Twenty years later, the city is building an annex for us. When it's finished, maybe we'll get some relief. It took a little longer because I haven't got a hot line to Joel Klein so he can give me Whatever I Want, Whenever I Want. I had to get elected to the UFT Executive Board and get Ellie Engler to call up the school building authority. It's not a perfect solution because we all know well the city, rather than utilize this to help us, could simply overcrowd us further to make things even worse.
However, I don't feel sorry for Eva Moskowitz, who manipulates her kids to protest in Albany on school days, who terrorizes children to artificially boost her stats, holds "got to go" lists, boasts of how wonderful her schools are, sheds the majority of her students well before they graduate, and blames our public schools for their lack of progress when they return.
I'm sorry for the poor teacher who had to write that thing. Maybe she doesn't know any better. Who knows? Maybe she's drunk Eva's Kool-Aid and thinks she's doing God's work. Maybe she'll become a principal for having written this thing. Maybe she wrote it of her own volition. Maybe she doesn't understand the shelf life of a Moskowitz Academy teacher, and maybe she doesn't understand the value of due process.

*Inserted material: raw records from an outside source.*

theorem positionAdmit_reads {id : Nat} {c : Scan} {p : Position} (h : s.scan? id = some c) (hp : p ∈ c.positions) (hsound : s.memorySound)
    (haddrs : p.addrs ≠ []) (hhdrs : ∀ h ∈ p.hdrs, h = none) (hmiss : ∀ a ∈ p.addrs, s.preCheck a = none ∧ s.phFind a = none) :
    let t := ((s.requestMet p.route id).positionReads c p).positionStep id p.key
    t.scan? id = some (c.setPos p.reading) ∧ (p.route, id) ∉ t.so.requests ∧
      (∀ i, i < p.addrs.length → ∃ j ∈ t.seq.jobs, j.dest = .scan id p.key i ∧ j.addr = p.addrs.getD i 0 ∧
        j.header = planHeaderFirst c.plan) ∧
      Frame (may [.sorting, .flash, .sram, .regs 7, .regs 10]) s t := by
  obtain rfl := id_of_scan? h
  set u := s.requestMet p.route c.id
  obtain ⟨sq, first, epoch, gone, hreads⟩ := positionReads_eq (s := u) c hsound hmiss
  set v := u.positionReads c p
  have htaken : Frame 0x12001400 u (u.slotsTaken c p) := slotsTaken_frame c p
  have hread : Frame 0x100 (u.slotsTaken c p) v := by
    rw [hreads]
    exact (State.enqueueReads_frame ..).after ((numbered_frame _).mono rfl) rfl
  have hscan : v.scan? c.id = some (c.setPos p.reading) := (scan?_of_frame hread rfl _).trans (scan?_slotsTaken p h)
  have hfound : (c.setPos p.reading).positions.find? (·.key = p.key) = some p.reading := by
    obtain ⟨q, hq⟩ := Scan.find?_of_mem hp
    exact Scan.find?_setPos (q := p.reading) hq
  have hstays : v.positionStep c.id p.key = v :=
    positionStep_pending (i := 0) hscan hfound (List.length_pos_of_ne_nil haddrs) (Position.head_reading hhdrs 0)
  rw [hstays]
  refine ⟨hscan, ?_, fun i hi => ?_, ?_⟩
  · rw [hread.so rfl, slotsTaken_requests]
    exact fun hin => absurd (List.mem_filter.1 hin).2 (by simp)
  · have hjob : (c.readJobs p sq first epoch)[i]? = some _ := List.getElem?_mapIdx.trans (by rw [List.getElem?_eq_getElem hi]; rfl)
    obtain ⟨x, hx, -, hdest, haddr, hheader⟩ := enqueueReads_stands (s := (u.slotsTaken c p).numbered p.addrs.length) none true gone
      (List.mem_of_getElem? hjob) fun y hy hid => by
        obtain ⟨k, hk, rfl⟩ := List.mem_mapIdx.1 hy
        obtain rfl : k = i := Nat.add_left_cancel hid
        rfl
    rw [hreads]
    exact ⟨x, hx, hdest, haddr.trans (List.getD_eq_getElem _ _ hi).symm, hheader⟩
  · exact hread.after (htaken.after ((withSo_frame _).mono rfl) rfl) rfl

/-- Where no position fits, the requests of the candidates are noted behind those there were. -/
def requestsNoted (s : State) (c : Scan) (id : Nat) : State :=
  { s with so := { s.so with requests :=
      s.so.requests ++ (c.candidates.map fun p => (p.route, id)).filter fun q => !s.so.requests.contains q } }

theorem requestsNoted_frame (c : Scan) (id : Nat) : Frame 0x400 s (s.requestsNoted c id) := withSo_frame _

theorem execPositionAdmit_notes {id : Nat} {c : Scan} (h : s.scan? id = some c) (hactive : c.active = true)
    (hstop : c.stop = none) (hissues : s.issues = true) (hnone : c.candidates.find? (s.slotsFit c) = none) :
    execPositionAdmit id s = .next (s.requestsNoted c id) := by
  unfold execPositionAdmit
  simp only [h]
  rw [if_neg (by simp [hactive, hstop, hissues]), hnone]
  rfl

theorem mem_requestsNoted {c : Scan} {p : Position} (id : Nat) (hp : p ∈ c.candidates) : (p.route, id) ∈ (s.requestsNoted c id).so.requests := by
  have hwanted : (p.route, id) ∈ c.candidates.map fun p => (p.route, id) := List.mem_map_of_mem hp
  refine List.mem_append.2 ?_
  by_cases hasked : (p.route, id) ∈ s.so.requests
  · exact .inl hasked
  · exact .inr (List.mem_filter.2 ⟨hwanted, by simpa using hasked⟩)

end State
end Sys2Proof.Machine
end

section
/-! PROOFS. Scans start, and their positions are admitted (O46). -/

namespace Sys2Proof.Machine

/-- Settles O46: a SCAN is refused or its scan is added (`scan_refused_ends`, `scan_starts`), the first that waits starts, an item adds its
positions (`itemPositions_open`), and a position that fits is admitted with its reads (`positionAdmit_reads`). -/
theorem scansStartAndAdmit : Obligations.ScansStartAndAdmit := by
  unfold Obligations.ScansStartAndAdmit
  refine ⟨?scan, ?start, ?item, ?position⟩
  case scan =>
    rintro s id corr d plan blocks _ hrun rfl
    obtain rfl := State.id_of_desc? hrun.1
    refine ⟨fun hbad => ?refused, fun first hplan hroom htoken => ?sound⟩
    case refused => exact ⟨_, State.execScan_refused blocks hrun hbad, State.scan_refused_ends corr hrun⟩
    case sound =>
      obtain ⟨hscans, hdesc, hwait, hgo⟩ := State.scan_starts (c := s.newScan d plan blocks first) corr hrun.1
      exact ⟨_, _, State.execScan_sound blocks hrun hplan hroom htoken, hscans, rfl, rfl, rfl, rfl, rfl, rfl, rfl, rfl, rfl, rfl, hdesc,
        hwait, hgo⟩
  case start =>
    intro s id c hscan hwaits hroom hfirst
    exact ⟨_, State.execScanStart_starts hscan hwaits hroom hfirst, State.scanStart_starts hscan⟩
  case item =>
    intro s id corr c item hscan hactive hstop hmore hruns
    obtain ⟨hfound, hframe⟩ := State.itemFetch_adds corr (s.itemPositions c item) hscan
    exact ⟨_, _, State.execItemFetch_fetches item hscan hactive hstop hmore hruns, hfound, rfl, rfl,
      fun p hp hopen => State.itemPositions_open hp hopen, hframe⟩
  case position =>
    intro s id c hscan hactive hstop hissues
    refine ⟨fun p hfit hsound haddrs hhdrs hmiss => ?fits, fun hnone => ?notes⟩
    case fits =>
      have hp := State.mem_of_candidate (List.mem_of_find?_eq_some hfit)
      obtain ⟨hfound, hmet, hjobs, hframe⟩ := State.positionAdmit_reads hscan hp hsound haddrs hhdrs hmiss
      exact ⟨_, _, p.reading, State.execPositionAdmit_admits hscan hactive hstop hissues hfit, hfound, Scan.mem_setPos hp rfl, rfl, rfl,
        rfl, hmet, hjobs, hframe⟩
    case notes =>
      exact ⟨_, State.execPositionAdmit_notes hscan hactive hstop hissues hnone, fun p hp => State.mem_requestsNoted id hp,
        List.prefix_append _ _, rfl, Frame.mono (n := 0x400) rfl (State.requestsNoted_frame c id)⟩

end Sys2Proof.Machine
end

section
/-! PROOFS. A lane gives a position its rows, and the oldest final position of a scan retires (R187, R192, R196, R198, Table 8-12). -/

namespace Sys2Proof.Machine

/-! ### Writes to DRAM while it is awake (R380, R382) -/

namespace State

variable {s : State}

theorem fab_frame_awake (addr : Nat) (data : Bytes) (h : s.getF F.PWR_DRAM_SR = 0) : Frame 0x10000 s (s.fab addr data) := by
  unfold State.fab
  induction piecesOf addr data generalizing s with
  | nil => exact Frame.refl s
  | cons p l ih =>
    rw [List.foldl_cons, fabPiece_emits h]
    exact (State.emit_frame ..).trans (ih (s := s.emit _) h)

/-- What a write while DRAM is awake leaves behind has all left the block. -/
theorem pieces_fab (addr : Nat) (data : Bytes) (h : s.getF F.PWR_DRAM_SR = 0) :
    (s.fab addr data).pieces = s.pieces + (piecesOf addr data).length := by
  unfold State.pieces
  rw [fab_out addr data h, (fab_frame_awake addr data h).bnd rfl]
  simp [dramOuts, Nat.add_right_comm]

/-- The second of two writes stands behind the pieces of the first. -/
theorem dramOuts_pair (n : Nat) (v w : Nat × Bytes) :
    dramOuts n [v, w] = dramOuts n [v] ++ dramOuts (n + (piecesOf v.1 v.2).length) [w] := by simp [dramOuts]

/-! ### LANE_EVALUATE_DONE (R187, R199) -/

theorem execLaneEvaluateDone_gives {id key : Nat} {c : Scan} {p : Position} {h : Bytes} (hscan : s.scan? id = some c)
    (hp : c.positions.find? (·.key = key) = some p) (hready : p.outcome = 7) (hruns : s.stagesRun = true) (hhead : p.head 0 = .known h) :
    execLaneEvaluateDone id key s = .next (s.setScan (c.setPos
      { p with outcome := 5, rows := idxWhere (Header.parse h).count (rowQualifies c.plan ((List.range p.addrs.length).map p.payload)) })) := by
  unfold execLaneEvaluateDone
  simp only [hscan, hp]
  rw [if_neg (by simp [hready, hruns])]
  simp only [hhead]

/-! ### What the counters show (Table 8-12) -/

/-- A position that retires is counted, and its outcome with it. -/
def positionCounted (s : State) (p : Position) : State :=
  let u := s.bump R.SO_CNT_POSITIONS
  match outcomeCounter p.outcome with
  | some off => u.bump off
  | none => u

theorem outcomeCounter_ne {o off : Nat} (h : outcomeCounter o = some off) : off ≠ R.SO_CNT_POSITIONS := by
  unfold outcomeCounter at h
  split at h <;> cases h <;> decide

theorem positionCounted_frame (p : Position) : Frame 0x10000000 s (s.positionCounted p) := by
  have hcount : Frame 0x10000000 s (s.bump R.SO_CNT_POSITIONS) := State.bump_frame _ _ rfl rfl
  unfold positionCounted
  split
  next off hoff =>
    have hgroup := outcomeCounter_group hoff
    exact hcount.trans (State.bump_frame _ _ (by rw [hgroup]; rfl) (by rw [hgroup]; rfl))
  · exact hcount

theorem positionCounted_positions (p : Position) :
    (s.positionCounted p).getR R.SO_CNT_POSITIONS = s.getR R.SO_CNT_POSITIONS + 1 := by
  unfold positionCounted
  split
  next off hoff => rw [getR_bump_ne _ (outcomeCounter_ne hoff).symm, getR_bump_same]
  · exact getR_bump_same _ _

theorem positionCounted_outcome {p : Position} {off : Nat} (h : outcomeCounter p.outcome = some off) :
    (s.positionCounted p).getR off = s.getR off + 1 := by
  unfold positionCounted
  simp only [h]
  rw [getR_bump_same, getR_bump_ne _ (outcomeCounter_ne h)]

end State

/-! ### What a retired position leaves in its scan (Table 8-4, R193) -/

/-- The rows that a position adds: its qualifying ones, or all of them where its header decided. -/
def Position.rowsTold (p : Position) : Nat :=
  if p.outcome = 4 then (match p.head 0 with | .known h => (Header.parse h).count | _ => 0) else p.rows.length

/-- The tally with one more position, of an outcome. -/
def tallied (l : List Nat) (o : Nat) : List Nat := (l.set 0 (l.getD 0 0 + 1)).set (tallyAt o) (l.getD (tallyAt o) 0 + 1)

/-- A scan once its position `p` has retired. -/
def Scan.retired (c : Scan) (p : Position) : Scan :=
  let sts := p.res.filterMap fun r => r.map EnvRes.status
  { c with positions := c.positions.filter fun x => x.key ≠ p.key, tally := tallied c.tally p.outcome,
           recon := c.recon + sts.count St.reconstructed,
           seen := if p.outcome = 4 ∨ p.outcome = 5 then (c.seen ++ sts).eraseDups else c.seen,
           fail := if p.outcome = 6 ∧ c.fail.isNone then some p.status else c.fail, rows := c.rows + p.rowsTold }

/-- A scan once a record of `n` bytes is written for it. -/
def Scan.wrote (c : Scan) (n : Nat) : Scan := { c with out := c.out + n, records := c.records + 1 }

theorem tallyAt_ne_zero (o : Nat) : tallyAt o ≠ 0 := by
  unfold tallyAt
  split <;> decide

/-- Place 0 of the tally counts every position. -/
theorem tallied_zero (l : List Nat) (o : Nat) : (tallied l o).getD 0 0 = if l = [] then 0 else l.getD 0 0 + 1 := by
  unfold tallied
  cases l with
  | nil => rfl
  | cons n l => 
    have hplace : tallyAt o ≠ 0 := tallyAt_ne_zero o
    rw [List.getD_eq_getElem?_getD, List.getElem?_set_ne hplace]
    simp

namespace State

variable {s : State} {c : Scan} {p : Position}
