-- ==== Sys2Proof/Machine/BeadUnits.lean ====
section
/-! DEFINITION. The functional units of a bead core as functions of their operands: ALU, MUL, VPU, SFU and CVT (R124, R125, R129 to
R132), with the flags each reports. -/
namespace Sys2Proof.Machine

open Sys2Proof

/-- The lanes of a vector register, lane 0 in the low bits. -/
def lanes (w n v : Nat) : List Nat := (List.range n).map fun i => (v >>> (w * i)) % 2 ^ w

/-- Lanes packed into a vector register. -/
def joinLanes (w : Nat) : List Nat → Nat
  | [] => 0
  | x :: t => x % 2 ^ w + 2 ^ w * joinLanes w t

/-! ### ALU and MUL (R124, R125) -/

/-- The ALU's result; none for an operation outside 0x0 to 0xF. -/
def aluOp (op a t : Nat) : Option Nat :=
  let sa := sext 32 a
  let st := sext 32 t
  let sh := t % 32
  match op with
  | 0x0 => some ((a + t) % 2 ^ 32)
  | 0x1 => some ((a + 2 ^ 32 - t) % 2 ^ 32)
  | 0x2 => some (a &&& t)
  | 0x3 => some (a ||| t)
  | 0x4 => some (a ^^^ t)
  | 0x5 => some (a &&& (t ^^^ 0xFFFFFFFF))
  | 0x6 => some ((a <<< sh) % 2 ^ 32)
  | 0x7 => some (a >>> sh)
  | 0x8 => some (wrapInt 32 (sa / (2 ^ sh : Nat)))
  | 0x9 => some (rotl32 a sh)
  | 0xA => some (if a = t then 1 else 0)
  | 0xB => some (if sa < st then 1 else 0)
  | 0xC => some (if a < t then 1 else 0)
  | 0xD => some (if sa < st then a else t)
  | 0xE => some (if sa < st then t else a)
  | 0xF => some t
  | _ => none

/-- The 64-bit product; none for an undefined operation. -/
def mulOp (op a t : Nat) : Option Nat :=
  match op with
  | 0 => some (a * t)
  | 1 => some (wrapInt 64 (sext 32 a * sext 32 t))
  | 2 => some (wrapInt 64 (sext 32 a * t))
  | _ => none

/-! ### Floating-point lanes with signed zeros (R130) -/

/-- A lane: its value, and its sign, which tells +0 from −0. -/
abbrev FLane := El × Bool

def laneLay (bf : Bool) : Lay := if bf then layBF16 else layFP32
def laneNan (bf : Bool) : Nat := if bf then 0x7FC0 else 0x7FC00000

def laneOf (bf : Bool) (x : Nat) : FLane := (ieeeVal (laneLay bf) x, bit x (if bf then 15 else 31))

/-- Round a lane once, half-to-even, keeping the sign of a zero. -/
def laneEnc (bf : Bool) (v : FLane) : Nat :=
  match v with
  | (.fin m e, n) => if m = 0 then (if n then 2 ^ (if bf then 15 else 31) else 0) else (toIeee (laneLay bf) (laneNan bf) false .even (.fin m e)).1
  | (x, _) => (toIeee (laneLay bf) (laneNan bf) false .even x).1

def laneSign (v : FLane) : Bool :=
  match v with
  | (.fin m _, n) => if m = 0 then n else decide (m < 0)
  | (.inf n, _) => n
  | (.nan, _) => false

def laneNeg (v : FLane) : FLane :=
  match v with
  | (.fin m e, n) => (.fin (-m) e, !n)
  | (.inf n, s) => (.inf (!n), !s)
  | x => x

/-- The sum: an exact zero is +0 unless both operands are −0. -/
def laneAdd (x y : FLane) : FLane :=
  match x, y with
  | (.nan, _), _ | _, (.nan, _) => (.nan, false)
  | (.inf a, _), (.inf b, _) => if a = b then (.inf a, a) else (.nan, false)
  | (.inf a, _), _ | _, (.inf a, _) => (.inf a, a)
  | (.fin m e, a), (.fin n f, b) =>
    let s := dyAdd (m, e) (n, f)
    (.fin s.1 s.2, decide (m = 0) && decide (n = 0) && a && b)

def laneMul (x y : FLane) : FLane :=
  let neg := laneSign x != laneSign y
  match x, y with
  | (.nan, _), _ | _, (.nan, _) => (.nan, false)
  | (.fin m e, _), (.fin n f, _) => (.fin (m * n) (e + f), neg)
  | (.fin m _, _), (.inf _, _) | (.inf _, _), (.fin m _, _) => if m = 0 then (.nan, false) else (.inf neg, neg)
  | (.inf _, _), (.inf _, _) => (.inf neg, neg)

/-- `x ≤ y` in the order in which +0 is larger than −0. -/
def laneLe (x y : FLane) : Bool :=
  match x, y with
  | (.inf true, _), _ => true
  | _, (.inf true, _) => false
  | _, (.inf false, _) => true
  | (.inf false, _), _ => false
  | (.fin m e, a), (.fin n f, b) =>
    if m = 0 ∧ n = 0 then a || !b else decide (0 ≤ (dyAdd (n, f) (-m, e)).1)
  | _, _ => true

def laneIsNan (v : FLane) : Bool := v.1 == .nan

def laneMax (x y : FLane) : FLane := if laneIsNan x || laneIsNan y then (.nan, false) else if laneLe x y then y else x
def laneMin (x y : FLane) : FLane := if laneIsNan x || laneIsNan y then (.nan, false) else if laneLe x y then x else y
def laneAbs (x : FLane) : FLane := if laneSign x then laneNeg x else x

/-- NAN_IN (2) and INF_IN (4) of BC[k].ARITH_STS for the values read. -/
def inFlags (xs : List El) : Nat :=
  (if xs.any (· == .nan) then 2 else 0) + if xs.any (fun x => match x with | .inf _ => true | _ => false) then 4 else 0

/-- The widest exponent layout result of a bead core unit: vector result, scalar result, flags. -/
structure UOut where
  v     : Option Nat := none
  s     : Option Nat := none
  flags : Nat := 0
  deriving DecidableEq, Repr

/-- Add neighbours, rounding each sum to FP32 (R130). -/
def pairSums : List FLane → List FLane
  | x :: y :: t => laneOf false (laneEnc false (laneAdd x y)) :: pairSums t
  | l => l

def treeSum : Nat → List FLane → List FLane
  | 0, l => l
  | n + 1, l => if l.length ≤ 1 then l else treeSum n (pairSums l)

/-- The VPU on 64 signed bytes. -/
def vpuI8 (op va vt : Nat) : UOut :=
  let a := (lanes 8 64 va).map (sext 8)
  let t := (lanes 8 64 vt).map (sext 8)
  let out (f : Int → Int → Int) : UOut :=
    { v := some (joinLanes 8 ((a.zip t).map fun (x, y) => wrapInt 8 (clampInt (-128) 127 (f x y)))) }
  match op with
  | 0 => out (· + ·)
  | 1 => out (· - ·)
  | 2 => out (· * ·)
  | 4 => out max
  | 5 => out min
  | 6 => out fun _ y => y.natAbs
  | 7 => { s := some (wrapInt 32 t.sum) }
  | _ => { s := some (wrapInt 32 (t.foldl max (-128))) }

/-- The VPU on floating-point lanes. -/
def vpuFloat (bf : Bool) (op va vc vt : Nat) : UOut :=
  let w := if bf then 16 else 32
  let n := 512 / w
  let t := (lanes w n vt).map (laneOf bf)
  let a := (lanes w n va).map (laneOf bf)
  let c := (lanes w n vc).map (laneOf bf)
  let seen := (if op = 3 then c else []) ++ (if op ≤ 5 then a else []) ++ t
  let fl := inFlags (seen.map (·.1))
  let out (f : FLane → FLane → FLane) : UOut :=
    { v := some (joinLanes w ((a.zip t).map fun (x, y) => laneEnc bf (f x y))), flags := fl }
  match op with
  | 0 => out laneAdd
  | 1 => out fun x y => laneAdd x (laneNeg y)
  | 2 => out laneMul
  | 3 => { v := some (joinLanes w (((a.zip t).zip c).map fun ((x, y), z) => laneEnc bf (laneAdd (laneMul x y) z))), flags := fl }
  | 4 => out laneMax
  | 5 => out laneMin
  | 6 => out fun _ y => laneAbs y
  | 7 => { s := some (laneEnc false ((treeSum 5 t).headD (.fin 0 0, false))), flags := fl }
  | _ => { s := some (laneEnc false (t.foldl laneMax (.inf true, true))), flags := fl }

/-- The VPU (R129, R130); none where VPU.OP raises BAD_OP. -/
def vpuOp (opw va vc vt : Nat) : Option UOut :=
  let op := opw % 16
  let ty := bits opw 5 4
  if opw >>> 6 ≠ 0 ∨ ty = 3 ∨ 12 ≤ op ∨ (op = 3 ∧ ty = 2) then none
  else match op with
    | 9 => some { v := some (va &&& vt) }
    | 10 => some { v := some (va ||| vt) }
    | 11 => some { v := some (va ^^^ vt) }
    | _ => some (if ty = 2 then vpuI8 op va vt else vpuFloat (ty == 1) op va vc vt)

/-! ### SFU (R131). EXP2 and LOG2 are computed to 128 bits and more below the result's leading bit, far beyond what any FP32
argument needs to decide the rounding (DEDUCED, log entry 10). -/

/-- The integer square root of a number below 4^b, bit by bit. -/
def isqrt (b n : Nat) : Nat :=
  (List.range b).reverse.foldl (fun r i => if (r + 2 ^ i) * (r + 2 ^ i) ≤ n then r + 2 ^ i else r) 0

/-- A value in [r, r + 1) × 2^e as an exact stand-in: r itself, or a point above it that rounds as the value does. -/
def stickyEl (r : Nat) (exact : Bool) (e : Int) : El := if exact then .fin r e else .fin (2 * r + 1) (e - 1)

/-- ln 2 in units of 2^-176. -/
def ln2Fix : Nat := ((List.range 200).map fun k => 2 ^ 200 / ((k + 1) * 2 ^ (k + 1))).sum / 2 ^ 24

/-- e^(y / 2^176) in units of 2^-176, by its series. (DEDUCED, log entry 10.) -/
def expFix (y : Nat) : Nat :=
  ((List.range 60).foldl (fun (s, t) k => let t := t * y / ((k + 1) * 2 ^ 176); (s + t, t)) (2 ^ 176, 2 ^ 176)).1

/-- 2^(m × 2^e). (DEDUCED, log entry 10.) -/
def exp2El (m e : Int) : El :=
  let x : Int := if e ≥ 0 then m * 2 ^ e.toNat else m
  let k : Nat := if e ≥ 0 then 0 else (-e).toNat
  let n : Int := x / (2 ^ k : Nat)
  let f : Nat := (x - n * (2 ^ k : Nat)).toNat
  if f = 0 then .fin 1 n else stickyEl (expFix (f * ln2Fix / 2 ^ k)) false (n - 176)

/-- The fraction bits of log2 of a number in [1, 2) in units of 2^-300, by repeated squaring. (DEDUCED, log entry 10.) -/
def log2Bits : Nat → Nat → Nat → Nat
  | 0, _, a => a
  | n + 1, y, a =>
    let z := y * y / 2 ^ 300
    if 2 ^ 301 ≤ z then log2Bits n (z / 2) (2 * a + 1) else log2Bits n z (2 * a)

/-- log2 of a positive m × 2^e. (DEDUCED, log entry 10.) -/
def log2El (m : Nat) (e : Int) : El :=
  let k := bitLen m - 1
  let c : Int := k + e
  if m = 2 ^ k then .fin c 0
  else
    let v : Int := c * (2 ^ 140 : Nat) + log2Bits 140 (m * 2 ^ (300 - k)) 0
    .fin (2 * v + 1) (-141)

/-- One SFU function of an FP32 code (R131). -/
def sfuOne (op x : Nat) : Nat :=
  let l := laneOf false x
  let enc (v : El) : Nat := (toIeee layFP32 0x7FC00000 false .even v).1
  match l.1 with
  | .nan => 0x7FC00000
  | .inf neg =>
    match op with
    | 0 => if neg then 0 else 0x7F800000
    | 1 => if neg then 0x7FC00000 else 0x7F800000
    | 2 => if neg then 0x80000000 else 0
    | _ => if neg then 0x7FC00000 else 0
  | .fin m e =>
    match op with
    | 0 =>
      if m = 0 then 0x3F800000
      else if floorLog2 m.natAbs e ≥ 8 then (if m < 0 then 0 else 0x7F800000)
      else enc (exp2El m e)
    | 1 => if m = 0 then 0xFF800000 else if m < 0 then 0x7FC00000 else enc (log2El m.natAbs e)
    | 2 =>
      if m = 0 then (if l.2 then 0xFF800000 else 0x7F800000)
      else
        let q := 2 ^ 80 / m.natAbs
        match stickyEl q (2 ^ 80 % m.natAbs == 0) (-80 - e) with
        | .fin r f => enc (.fin (if m < 0 then -r else r) f)
        | y => enc y
    | _ =>
      if m = 0 then (if l.2 then 0xFF800000 else 0x7F800000)
      else if m < 0 then 0x7FC00000
      else
        let (n, f) : Nat × Int := if e % 2 = 0 then (m.natAbs, e) else (2 * m.natAbs, e - 1)
        let q := 2 ^ 160 / n
        let r := isqrt 81 q
        enc (stickyEl r (r * r * n == 2 ^ 160) (-80 - f / 2))

/-- The SFU on a list of FP32 codes: results and flags; none for an undefined operation. -/
def sfuOp (op : Nat) (xs : List Nat) : Option (List Nat × Nat) :=
  if op ≤ 3 then some (xs.map (sfuOne op), inFlags (xs.map fun x => ieeeVal layFP32 x)) else none

/-! ### CVT (R132) -/

structure CvtOut where
  vq    : Nat
  vq2   : Nat
  sq    : Nat
  flags : Nat
  deriving DecidableEq, Repr

/-- CVT: its three results and its flags; none where CVT.OP raises BAD_OP. -/
def cvtOp (opw va sa ra rb vt : Nat) : Option CvtOut :=
  let fs := opw % 16
  let fd := bits opw 7 4
  let rnd := bits opw 9 8
  let sat := bit opw 10
  let ieee (f : Nat) : Bool := f == 9 || f == 10 || f == 11
  let legal := (ieee fs && (ieee fd || isGrainOut fd)) || ((isGrain fs || fs == 8) && ieee fd)
  if opw >>> 11 ≠ 0 ∨ 1 < rnd ∨ legal = false then none
  else
    let raws := if fs = 11 then lanes 32 16 va ++ lanes 32 16 vt else lanes 16 32 vt
    let vals : List El := if ieee fs then raws.map (elemVal fs)
      else grainVals fs (leBytes (grainBytes fs) vt) (leBytes (scaleBytes fs) sa)
    let fl := inFlags vals
    let rw := lanes 32 16 ra ++ lanes 32 16 rb
    let mds : List Rnd := if rnd = 1 then rw.map .stoch else vals.map fun _ => .even
    let place (f : Nat) (cs : List Nat) : Nat × Nat :=
      if f = 11 then (joinLanes 32 (cs.take 16), joinLanes 32 (cs.drop 16)) else (joinLanes 16 cs, 0)
    if fs = fd then
      let cs := (raws.zip vals).map fun (r, x) => if x = .nan then (toFmt fd false .even .nan).1 else r
      let (a, b) := place fd cs
      some ⟨a, b, 0, fl⟩
    else if isGrainOut fd then
      let (sc, blk, f) := toGrain fd mds vals
      some ⟨leNat blk, 0, sc, fl + (if f.outSat then 8 else 0) + if f.clamp then 16 else 0⟩
    else
      let cs := (vals.zip mds).map fun (x, md) => toFmt fd sat md x
      let (a, b) := place fd (cs.map (·.1))
      some ⟨a, b, 0, fl + if cs.any (·.2) then 8 else 0⟩

end Sys2Proof.Machine
end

Still, I don't feel sorry for the Moskowitz Academies. Screw Eva Moskowitz. Screw Michael Bloomberg and Joel Klein, who enabled her. Screw the propagandists who sing her praises while ignoring the overwhelming majority of her students, and ours, who she ends up hurting. If Michael Bloomberg had to send his kids to public schools, there'd be no overcrowding anywhere. Instead of engineering giveaways to developers, we'd be building schools for the children of New York City. Instead of helping Eva with her corporatist self-serving shell game, we'd be improving education for all.
Make no mistake, that's what we'd be doing if we had a collective conscience.